- GIVEN DATA:
-- ==== Sys2Proof/Laws/State.lean ====
section
/-! SUPPORT. The laws of State's accessors and updates: what each update writes and that it leaves every other field alone. -/

namespace Sys2Proof.Machine

/-! ### setCtx -/

theorem ctxOf_setCtx (s : State) (n j : Nat) (x : Context) : ctxOf (setCtx s n x) j = if j = n then x else ctxOf s j := by
  simp only [ctxOf, setCtx, tget_tset]

@[simp] theorem ctxOf_setCtx_same (s : State) (n : Nat) (x : Context) : ctxOf (setCtx s n x) n = x := by
  rw [ctxOf_setCtx, if_pos rfl]

@[simp] theorem setCtx_pending (s : State) (n : Nat) (x : Context) : (setCtx s n x).pending = s.pending := rfl
@[simp] theorem setCtx_freeCtr (s : State) (n : Nat) (x : Context) : (setCtx s n x).freeCtr = s.freeCtr := rfl
@[simp] theorem setCtx_seq (s : State) (n : Nat) (x : Context) : (setCtx s n x).seq = s.seq := rfl
@[simp] theorem setCtx_fused (s : State) (n : Nat) (x : Context) : (setCtx s n x).fused = s.fused := rfl
@[simp] theorem setCtx_time (s : State) (n : Nat) (x : Context) : (setCtx s n x).time = s.time := rfl
@[simp] theorem setCtx_adtumRev (s : State) (n : Nat) (x : Context) : (setCtx s n x).adtumRev = s.adtumRev := rfl
@[simp] theorem setCtx_mem (s : State) (n : Nat) (x : Context) : (setCtx s n x).mem = s.mem := rfl
@[simp] theorem setCtx_hostMem (s : State) (n : Nat) (x : Context) : (setCtx s n x).hostMem = s.hostMem := rfl
@[simp] theorem setCtx_flash (s : State) (n : Nat) (x : Context) : (setCtx s n x).flash = s.flash := rfl
@[simp] theorem setCtx_keptId (s : State) (n : Nat) (x : Context) : (setCtx s n x).keptId = s.keptId := rfl
@[simp] theorem setCtx_keptTable (s : State) (n : Nat) (x : Context) : (setCtx s n x).keptTable = s.keptTable := rfl
@[simp] theorem setCtx_keptAsked (s : State) (n : Nat) (x : Context) : (setCtx s n x).keptAsked = s.keptAsked := rfl
@[simp] theorem setCtx_pcie (s : State) (n : Nat) (x : Context) : (setCtx s n x).pcie = s.pcie := rfl
@[simp] theorem setCtx_mbs (s : State) (n : Nat) (x : Context) : (setCtx s n x).mbs = s.mbs := rfl
@[simp] theorem setCtx_ksn (s : State) (n : Nat) (x : Context) : (setCtx s n x).ksn = s.ksn := rfl
@[simp] theorem setCtx_queues (s : State) (n : Nat) (x : Context) : (setCtx s n x).queues = s.queues := rfl
@[simp] theorem setCtx_bricks (s : State) (n : Nat) (x : Context) : (setCtx s n x).bricks = s.bricks := rfl
@[simp] theorem setCtx_hods (s : State) (n : Nat) (x : Context) : (setCtx s n x).hods = s.hods := rfl
@[simp] theorem setCtx_mortar (s : State) (n : Nat) (x : Context) : (setCtx s n x).mortar = s.mortar := rfl
@[simp] theorem setCtx_trowels (s : State) (n : Nat) (x : Context) : (setCtx s n x).trowels = s.trowels := rfl
@[simp] theorem setCtx_caches (s : State) (n : Nat) (x : Context) : (setCtx s n x).caches = s.caches := rfl
@[simp] theorem setCtx_hbm (s : State) (n : Nat) (x : Context) : (setCtx s n x).hbm = s.hbm := rfl
@[simp] theorem setCtx_ddr (s : State) (n : Nat) (x : Context) : (setCtx s n x).ddr = s.ddr := rfl
@[simp] theorem setCtx_cwOwn (s : State) (n : Nat) (x : Context) : (setCtx s n x).cwOwn = s.cwOwn := rfl
@[simp] theorem setCtx_kilns (s : State) (n : Nat) (x : Context) : (setCtx s n x).kilns = s.kilns := rfl
@[simp] theorem setCtx_tie (s : State) (n : Nat) (x : Context) : (setCtx s n x).tie = s.tie := rfl
@[simp] theorem setCtx_bond (s : State) (n : Nat) (x : Context) : (setCtx s n x).bond = s.bond := rfl
@[simp] theorem setCtx_grout (s : State) (n : Nat) (x : Context) : (setCtx s n x).grout = s.grout := rfl
@[simp] theorem setCtx_recov (s : State) (n : Nat) (x : Context) : (setCtx s n x).recov = s.recov := rfl
@[simp] theorem setCtx_clk (s : State) (n : Nat) (x : Context) : (setCtx s n x).clk = s.clk := rfl
@[simp] theorem setCtx_pwr (s : State) (n : Nat) (x : Context) : (setCtx s n x).pwr = s.pwr := rfl
@[simp] theorem setCtx_sec (s : State) (n : Nat) (x : Context) : (setCtx s n x).sec = s.sec := rfl
@[simp] theorem setCtx_board (s : State) (n : Nat) (x : Context) : (setCtx s n x).board = s.board := rfl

- WHAT YOU ARE ASKED TO DO:
Retype the entries above exactly, but only from the line containing "field alone. -/" through the line containing "simp only [ctxOf, setCtx, tget_tset]", both included.

- SOLUTION TO THIS EXERCISE:
/-! SUPPORT. The laws of State's accessors and updates: what each update writes and that it leaves every other field alone. -/

namespace Sys2Proof.Machine

/-! ### setCtx -/

theorem ctxOf_setCtx (s : State) (n j : Nat) (x : Context) : ctxOf (setCtx s n x) j = if j = n then x else ctxOf s j := by
  simp only [ctxOf, setCtx, tget_tset]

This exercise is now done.